PROBLEM TO SOLVE: Return the entries in full, exactly as they were written.

DATASET RECORDS:
-- ==== Sys2Proof/Machine/Layers.lean ====
section
/-!
DEFINITION. Layers: the layer channel, its tables, composition of a pipe's frames, and writeback (Layers and composition).
-/
namespace Sys2Proof.Machine

/-! ### Pipes and slots as registers -/

/-- A register of pipe p (R242). -/
def pipeReg (p off : Nat) : Nat := 0x01800000 + p * 0x10000 + off

/-- PIPE_STATUS.STATE: 0 OFF, 1 STARTING, 2 RUNNING, 3 STOPPING (R243). -/
def State.pipeState (s : State) (p : Nat) : Nat := s.rf (pipeReg p 4) 2 0

/-- A pipe. -/
def State.pipe (s : State) (p : Nat) : PipeSt := tget {} s.display.pipes p

/-- A pipe changed. -/
def State.mPipe (s : State) (p : Nat) (f : PipeSt → PipeSt) : State :=
  s.mDisplay fun d => { d with pipes := tmod {} d.pipes p f }

/-- Whether a pipe is scanning out: RUNNING, or STOPPING until its frame ends (R177, R209). -/
def State.scanning (s : State) (p : Nat) : Bool := s.pipeState p == 2 || s.pipeState p == 3

/-- The current frame number (R159). -/
def State.frame (s : State) (p : Nat) : Nat := s.rd64 (pipeReg p 0x40)

/-- The frame number a pipe carries when it next starts or reaches line 0 (R207). -/
def State.nextFrame (s : State) (p : Nat) : Nat := if (s.pipe p).begun then ((s.pipe p).frameNo + 1) % 2 ^ 64 else 0

/-- LAYER_STATE_OWNER and the words after it of a slot (R155). -/
def layerReg (i off : Nat) : Nat := 0x01010000 + i * 0x10 + off

/-- A layer slot. -/
def State.layer (s : State) (i : Nat) : LayerSt := tget {} s.display.layers i

/-- A layer slot changed. -/
def State.mLayer (s : State) (i : Nat) (f : LayerSt → LayerSt) : State :=
  s.mDisplay fun d => { d with layers := tmod {} d.layers i f }

/-- The window that owns a layer. -/
def State.layerOwner (s : State) (i : Nat) : Nat := (s.chan kLayer i).owner

/-- Whether a slot holds a layer of a pipe. -/
def State.layerOn (s : State) (p i : Nat) : Bool := (s.chan kLayer i).phase != .free && (s.layer i).pipe == p

/-- The layers of a pipe on one path, by slot. -/
def State.layersOf (s : State) (p : Nat) (direct : Bool) : List Nat :=
  (List.range 512).filter fun i => s.layerOn p i && (s.layer i).direct == direct

/-! ### Scalers (R142, R171) -/

/-- The scalers in service. -/
def State.scalersUp (s : State) : List Nat := (List.range s.row.scalers).filter fun i => s.unitUp 0x22 i

/-- The scalers in service that no layer holds, lowest first. -/
def State.freeScalers (s : State) : List Nat :=
  s.scalersUp.filter fun i => !s.display.layers.any fun l => l.2.scaler == some i

/-- The entries of checked commits not taken yet: all of one that waits, and the direct ones of a composed commit whose composition took its
composed states (R125, R171, R173). -/
def State.untaken (s : State) : List CommitEnt :=
  s.display.commits.flatMap fun c =>
    match c.phase with
    | .checking => []
    | .waiting => c.ents
    | _ => c.ents.filter fun e => (s.layer e.slot).direct

/-- The scalers reserved by checked commits and pending states (R171). -/
def State.reservedScalers (s : State) : Nat := s.untaken.countP (·.res) + s.display.layers.countP fun l => l.2.pendRes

EXERCISE ANSWER:
-- ==== Sys2Proof/Machine/Layers.lean ====
section
/-!
DEFINITION. Layers: the layer channel, its tables, composition of a pipe's frames, and writeback (Layers and composition).
-/
namespace Sys2Proof.Machine

/-! ### Pipes and slots as registers -/

/-- A register of pipe p (R242). -/
def pipeReg (p off : Nat) : Nat := 0x01800000 + p * 0x10000 + off

/-- PIPE_STATUS.STATE: 0 OFF, 1 STARTING, 2 RUNNING, 3 STOPPING (R243). -/
def State.pipeState (s : State) (p : Nat) : Nat := s.rf (pipeReg p 4) 2 0

/-- A pipe. -/
def State.pipe (s : State) (p : Nat) : PipeSt := tget {} s.display.pipes p

/-- A pipe changed. -/
def State.mPipe (s : State) (p : Nat) (f : PipeSt → PipeSt) : State :=
  s.mDisplay fun d => { d with pipes := tmod {} d.pipes p f }

/-- Whether a pipe is scanning out: RUNNING, or STOPPING until its frame ends (R177, R209). -/
def State.scanning (s : State) (p : Nat) : Bool := s.pipeState p == 2 || s.pipeState p == 3

/-- The current frame number (R159). -/
def State.frame (s : State) (p : Nat) : Nat := s.rd64 (pipeReg p 0x40)

/-- The frame number a pipe carries when it next starts or reaches line 0 (R207). -/
def State.nextFrame (s : State) (p : Nat) : Nat := if (s.pipe p).begun then ((s.pipe p).frameNo + 1) % 2 ^ 64 else 0

/-- LAYER_STATE_OWNER and the words after it of a slot (R155). -/
def layerReg (i off : Nat) : Nat := 0x01010000 + i * 0x10 + off

/-- A layer slot. -/
def State.layer (s : State) (i : Nat) : LayerSt := tget {} s.display.layers i

/-- A layer slot changed. -/
def State.mLayer (s : State) (i : Nat) (f : LayerSt → LayerSt) : State :=
  s.mDisplay fun d => { d with layers := tmod {} d.layers i f }

/-- The window that owns a layer. -/
def State.layerOwner (s : State) (i : Nat) : Nat := (s.chan kLayer i).owner

/-- Whether a slot holds a layer of a pipe. -/
def State.layerOn (s : State) (p i : Nat) : Bool := (s.chan kLayer i).phase != .free && (s.layer i).pipe == p

/-- The layers of a pipe on one path, by slot. -/
def State.layersOf (s : State) (p : Nat) (direct : Bool) : List Nat :=
  (List.range 512).filter fun i => s.layerOn p i && (s.layer i).direct == direct

/-! ### Scalers (R142, R171) -/

/-- The scalers in service. -/
def State.scalersUp (s : State) : List Nat := (List.range s.row.scalers).filter fun i => s.unitUp 0x22 i

/-- The scalers in service that no layer holds, lowest first. -/
def State.freeScalers (s : State) : List Nat :=
  s.scalersUp.filter fun i => !s.display.layers.any fun l => l.2.scaler == some i

/-- The entries of checked commits not taken yet: all of one that waits, and the direct ones of a composed commit whose composition took its
composed states (R125, R171, R173). -/
def State.untaken (s : State) : List CommitEnt :=
  s.display.commits.flatMap fun c =>
    match c.phase with
    | .checking => []
    | .waiting => c.ents
    | _ => c.ents.filter fun e => (s.layer e.slot).direct

/-- The scalers reserved by checked commits and pending states (R171). -/
def State.reservedScalers (s : State) : Nat := s.untaken.countP (·.res) + s.display.layers.countP fun l => l.2.pendRes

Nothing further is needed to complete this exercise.